LEGGE 25 MARZO 1959, n. 125
Preambolo
(Omissis).
Articolo 1
Art. 1.

Il commercio all’ingrosso dei prodotti ortofrutticoli, delle carni e
dei prodotti ittici è libero e può svolgersi sia nei rispettivi
mercati all’ingrosso, sia fuori dei mercati stessi, salvo l’osservanza
delle disposizioni sanitarie vigenti in materia di vigilanza e
controllo delle sostanze alimentari.

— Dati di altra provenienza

-- ==== Sys2Proof/Proofs/AskTableStays.lean ====
section
/-! PROOFS. Command by command: every one keeps the ask table at its bound, with distinct fingerprints and distinct tags
(R63, R64). Most leave the Resolution Unit alone. -/

namespace Sys2Proof.Machine

section Commands

variable {s t : State}

/-! ### The intake link -/

theorem State.intakeGate_keepsAsks {b : Byte} {k : SegmentKind} {q : Half} {own : Fin 16 → State}
    (h : ∀ i, s.KeepsAsks (own i)) : s.KeepsAsks (s.intakeGate b k q own) := by
  simp only [State.intakeGate]
  split
  · exact .refl s
  · split
    · exact .of_eq rfl
    · split
      · exact .of_eq rfl
      · split
        · exact .of_eq rfl
        · exact h _

theorem State.takeOpen_resolution (s : State) (i : Fin 16) (q : Half) (branch base size : Word) :
    (s.takeOpen i q branch base size).resolution = s.resolution := by
  simp only [State.takeOpen]
  repeat' split
  all_goals rfl

theorem State.acceptData_resolution (s : State) (i : Fin 16) (q : Half) (payload : List Byte) :
    (s.acceptData i q payload).resolution = s.resolution := by
  simp only [State.acceptData]
  rw [State.addBytes_same]
  rfl

theorem State.takeData_resolution (s : State) (i : Fin 16) (q : Half) (payload : List Byte) :
    (s.takeData i q payload).resolution = s.resolution := by
  simp only [State.takeData]
  split
  · rfl
  · repeat' split
    · rfl
    · rfl
    · rfl
    · rfl
    · exact s.acceptData_resolution i q payload

theorem State.takeClose_resolution (s : State) (i : Fin 16) (q : Half) :
    (s.takeClose i q).resolution = s.resolution := by
  simp only [State.takeClose]
  repeat' split
  all_goals rfl

theorem State.abortNow_keepsAsks (s : State) (i : Fin 16) : s.KeepsAsks (s.abortNow i) := by
  have aborting : s.KeepsAsks ((s.modStream i (fun x => { x with state := .aborting })).withdrawClosed i) := .of_eq rfl
  have replied : ∀ u : State, u.KeepsAsks (u.reply (BitVec.ofNat 8 i.val) .abort 0 .accepted 64) := fun _ => .of_eq rfl
  have released : ∀ u : State, u.KeepsAsks (u.abortRelease i) := fun u => .of_eq (u.abortRelease_resolution i)
  simp only [State.abortNow]
  exact ((replied _).after ((released _).after ((State.tearDown_keepsAsks _ i .awaited).after aborting))).settle

theorem State.takeAbort_keepsAsks (s : State) (i : Fin 16) : s.KeepsAsks (s.takeAbort i) := by
  simp only [State.takeAbort]
  split
  · exact .of_eq rfl
  · exact .of_eq rfl
  · exact s.abortNow_keepsAsks i
  · exact s.abortNow_keepsAsks i
  · exact s.abortNow_keepsAsks i

/-! ### The station states -/

/-- After RESET the ask table is empty (R80, R162). -/
theorem execResetAssert_keepsAsks (h : execResetAssert s = .next t) : s.KeepsAsks t := by
  obtain rfl := Host.Outcome.next.inj h
  exact fun _ => ⟨Nat.zero_le _, List.nodup_nil, List.nodup_nil⟩

theorem State.enterHolding_resolution (s : State) : s.enterHolding.resolution = s.resolution :=
  State.askRound_resolution _

theorem execClearWalkStep_resolution (h : execClearWalkStep s = .next t) : t.resolution = s.resolution := by
  obtain rfl := Host.Outcome.next.inj h
  dsimp only
  repeat' split
  · rfl
  · exact (State.settle_resolution _).trans (State.enterHolding_resolution _)
  · rfl
  · rfl

theorem execHoldAssert_resolution (h : execHoldAssert s = .next t) : t.resolution = s.resolution := by
  obtain rfl := Host.Outcome.next.inj h
  split
  · exact (State.settle_resolution _).trans (State.enterHolding_resolution _)
  · rfl

/-! ### Chunking and fingerprints -/

theorem State.closeHead_resolution (s : State) (i : Fin 16) : (s.closeHead i).resolution = s.resolution := by
  simp only [State.closeHead, State.settle_resolution, State.closeCheck_resolution, State.modStream_resolution,
    State.writeBack]
  split
  · split <;> rfl
  · rfl

theorem execEngineAssign_resolution (h : execEngineAssign s = .next t) : t.resolution = s.resolution := by
  obtain rfl := Host.Outcome.next.inj h
  split
  · simp only [State.assign]
    split
    · rfl
    · exact State.closeHead_resolution _ _
    · rfl
  · rfl

theorem State.consumeEntry_resolution (s : State) (e : Fin 4) (i : Fin 16) (c : ChunkerContext) :
    (s.consumeEntry e i c).resolution = s.resolution := by
  simp only [State.consumeEntry]
  rw [State.creditNotice_same]
  rfl

theorem State.takeByte_resolution (s : State) (e : Fin 4) (i : Fin 16) (c : ChunkerContext) (p : Fin 32) (y : Byte)
    (position length : Nat) : (s.takeByte e i c p y position length).resolution = s.resolution := by
  simp only [State.takeByte]
  split
  · rw [State.consumeEntry_resolution]
    split <;> rfl
  · rw [State.setEngine_resolution]
    split <;> rfl

theorem State.engineStep_resolution (s : State) (e : Fin 4) : (s.engineStep e).resolution = s.resolution := by
  have allocated : ∀ i p c, (s.allocate i p c).1.resolution = s.resolution := by
    intro i p c
    simp only [State.allocate]
    rw [State.sequenceAfter_same]
    rfl
  simp only [State.engineStep]
  repeat' split
  · rfl
  · rfl
  · rfl
  · exact s.takeByte_resolution _ _ _ _ _ _ _
  · rfl
  · exact (State.takeByte_resolution _ _ _ _ _ _ _ _).trans (allocated _ _ _)
  · rfl

theorem execFingerprintComplete_keepsAsks (h : execFingerprintComplete s = .next t) : s.KeepsAsks t := by
  obtain rfl := Host.Outcome.next.inj h
  simp only [State.completeDigest]
  repeat' split
  · exact .refl s
  · exact .of_eq (by simp)
  · exact .of_eq rfl
  · exact (State.checkChunk_keepsAsks _ _ _ _).after (.of_eq rfl)
  · exact .refl s
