-- ==== Sys2Proof/Proofs/OpenWaitStays.lean ====
section
/-! PROOFS. Command by command: every one keeps the open-wait queue's invariant and leaves the outputs agreeing (R121, R122, R124,
R133, R152, R153, R162, R165, R168). -/

namespace Sys2Proof.Machine

section Commands

variable {s t : State}

/-! ### The intake link -/

theorem State.active_of_gate (reset : ¬ s.station = .reset) (starting : ¬ s.starting = true) : s.active = true := by
  cases station : s.station <;> simp_all [State.starting, State.active]

theorem State.intakeGate_upholds {b : Byte} {k : SegmentKind} {q : Half} {own : Fin 16 → State}
    (h : s.active = true → ∀ i, s.Upholds (own i)) : s.Upholds (s.intakeGate b k q own) := by
  simp only [State.intakeGate]
  split
  · exact .of_eq rfl rfl
  next reset =>
    split
    · exact .of_eq rfl rfl
    next starting =>
      split
      · exact .of_eq rfl rfl
      · split
        · exact .of_eq rfl rfl
        · exact h (State.active_of_gate reset starting) _

theorem State.takeOpen_upholds (s : State) (i : Fin 16) (q : Half) (branch base size : Word) :
    s.Upholds (s.takeOpen i q branch base size) := by
  simp only [State.takeOpen]
  repeat' split
  all_goals exact .of_eq rfl rfl

theorem State.acceptData_upholds (s : State) (i : Fin 16) (q : Half) (payload : List Byte) :
    s.Upholds (s.acceptData i q payload) := by
  simp only [State.acceptData]
  rw [State.addBytes_same]
  have counted : ∀ choices, s.Prepares { s with choices := choices } := fun _ => .of_eq rfl
  exact .of_prepares (((counted _).trans (State.writeStaging_prepares _ _ payload)).trans (.of_eq rfl)) rfl

theorem State.takeData_upholds (s : State) (i : Fin 16) (q : Half) (payload : List Byte) :
    s.Upholds (s.takeData i q payload) := by
  have replied : ∀ (u : State) status, u.Upholds (u.replyFor i .data q status) := fun _ _ => .of_eq rfl rfl
  simp only [State.takeData]
  split
  · exact replied s _
  · repeat' split
    · exact replied s _
    · exact replied s _
    · exact replied s _
    · exact replied s _
    · exact (s.acceptData_upholds i q payload).trans (replied _ _)

theorem State.takeClose_upholds (s : State) (i : Fin 16) (q : Half) : s.Upholds (s.takeClose i q) := by
  simp only [State.takeClose]
  repeat' split
  all_goals exact .of_eq rfl rfl

theorem State.abortNow_upholds (active : s.active = true) (i : Fin 16) : s.Upholds (s.abortNow i) := by
  have replied : ∀ (u : State) b k q status n, u.Prepares (u.reply b k q status n) := fun _ _ _ _ _ _ => .of_eq rfl
  have withdrawn : ∀ u : State, u.Prepares (u.withdrawClosed i) := fun _ => .of_eq rfl
  simp only [State.abortNow]
  exact State.Prepares.settle ((replied _ _ _ _ _ _).after ((State.abortRelease_prepares _ i).after
    ((State.tearDown_prepares _ i .awaited).after ((withdrawn _).after (s.modStream_prepares i _))))) active

theorem State.takeAbort_upholds (active : s.active = true) (i : Fin 16) : s.Upholds (s.takeAbort i) := by
  simp only [State.takeAbort]
  split
  · exact .of_eq rfl rfl
  · exact .of_eq rfl rfl
  · exact State.abortNow_upholds active i
  · exact State.abortNow_upholds active i
  · exact State.abortNow_upholds active i

/-! ### The station states -/

theorem State.reset_waitSound : State.reset.WaitSound ∧ State.reset.outputsAgree := by
  obtain ⟨canonical, -, -, -, -, -, -, -, -, -, agree, settled, idle⟩ := resetMeetsTheInvariants
  exact ⟨⟨canonical, idle, settled⟩, agree⟩

theorem Sparse.wf_cutBuckets (s : State) (h : Sparse.wf [] s.index.buckets = true) : Sparse.wf [] s.cutBuckets = true := by
  simp only [State.cutBuckets]
  split
  · exact h
  · exact Sparse.wf_put _ _ _ _ h

/-- After RESET the queue and the outputs are as reset has them (R133, R162). -/
theorem execResetAssert_upholds (h : execResetAssert s = .next t) : s.Upholds t := by
  obtain rfl := Host.Outcome.next.inj h
  obtain ⟨sound, agree⟩ := State.reset_waitSound
  exact ⟨fun ⟨⟨staging, buckets, _⟩, _⟩ => sound.of_eq (fun _ => ⟨staging, Sparse.wf_cutBuckets s buckets, rfl⟩) rfl,
    fun _ => agree.of_eq rfl⟩

/-- In LOADING, as in RESET, nothing waits and no slot flag stands (R133, R162). -/
theorem execResetRelease_upholds (h : execResetRelease s = .next t) : s.Upholds t := by
  obtain rfl := Host.Outcome.next.inj h
  split
  next reset =>
    refine ⟨fun ⟨canonical, idle, settled⟩ => ⟨canonical, fun _ => idle (by simp [State.active, reset]), ?_⟩, fun agree => ?_⟩
    · exact (State.openWaitSettled_iff _).2 ⟨fun _ loading => absurd rfl loading, (s.openWaitSettled_iff.1 settled).2⟩
    · simpa [State.outputsAgree, State.quietDue, reset] using agree
  · exact .of_eq rfl rfl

Nei Comuni costieri sia marittimi
che lacuali ove esistono o verranno istituiti mercati ittici di
produzione, il prefetto, in caso di turbamento del normale andamento
dei prezzi, dispone, su richiesta del presidente della Camera di
commercio, industria e agricoltura, che il commercio all’ingrosso si
svolga unicamente nell’ambito dei mercati stessi. Lo stesso
provvedimento può essere preso dal prefetto su richiesta della locale
Associazione dei produttori di pesce o della Commissione di mercato.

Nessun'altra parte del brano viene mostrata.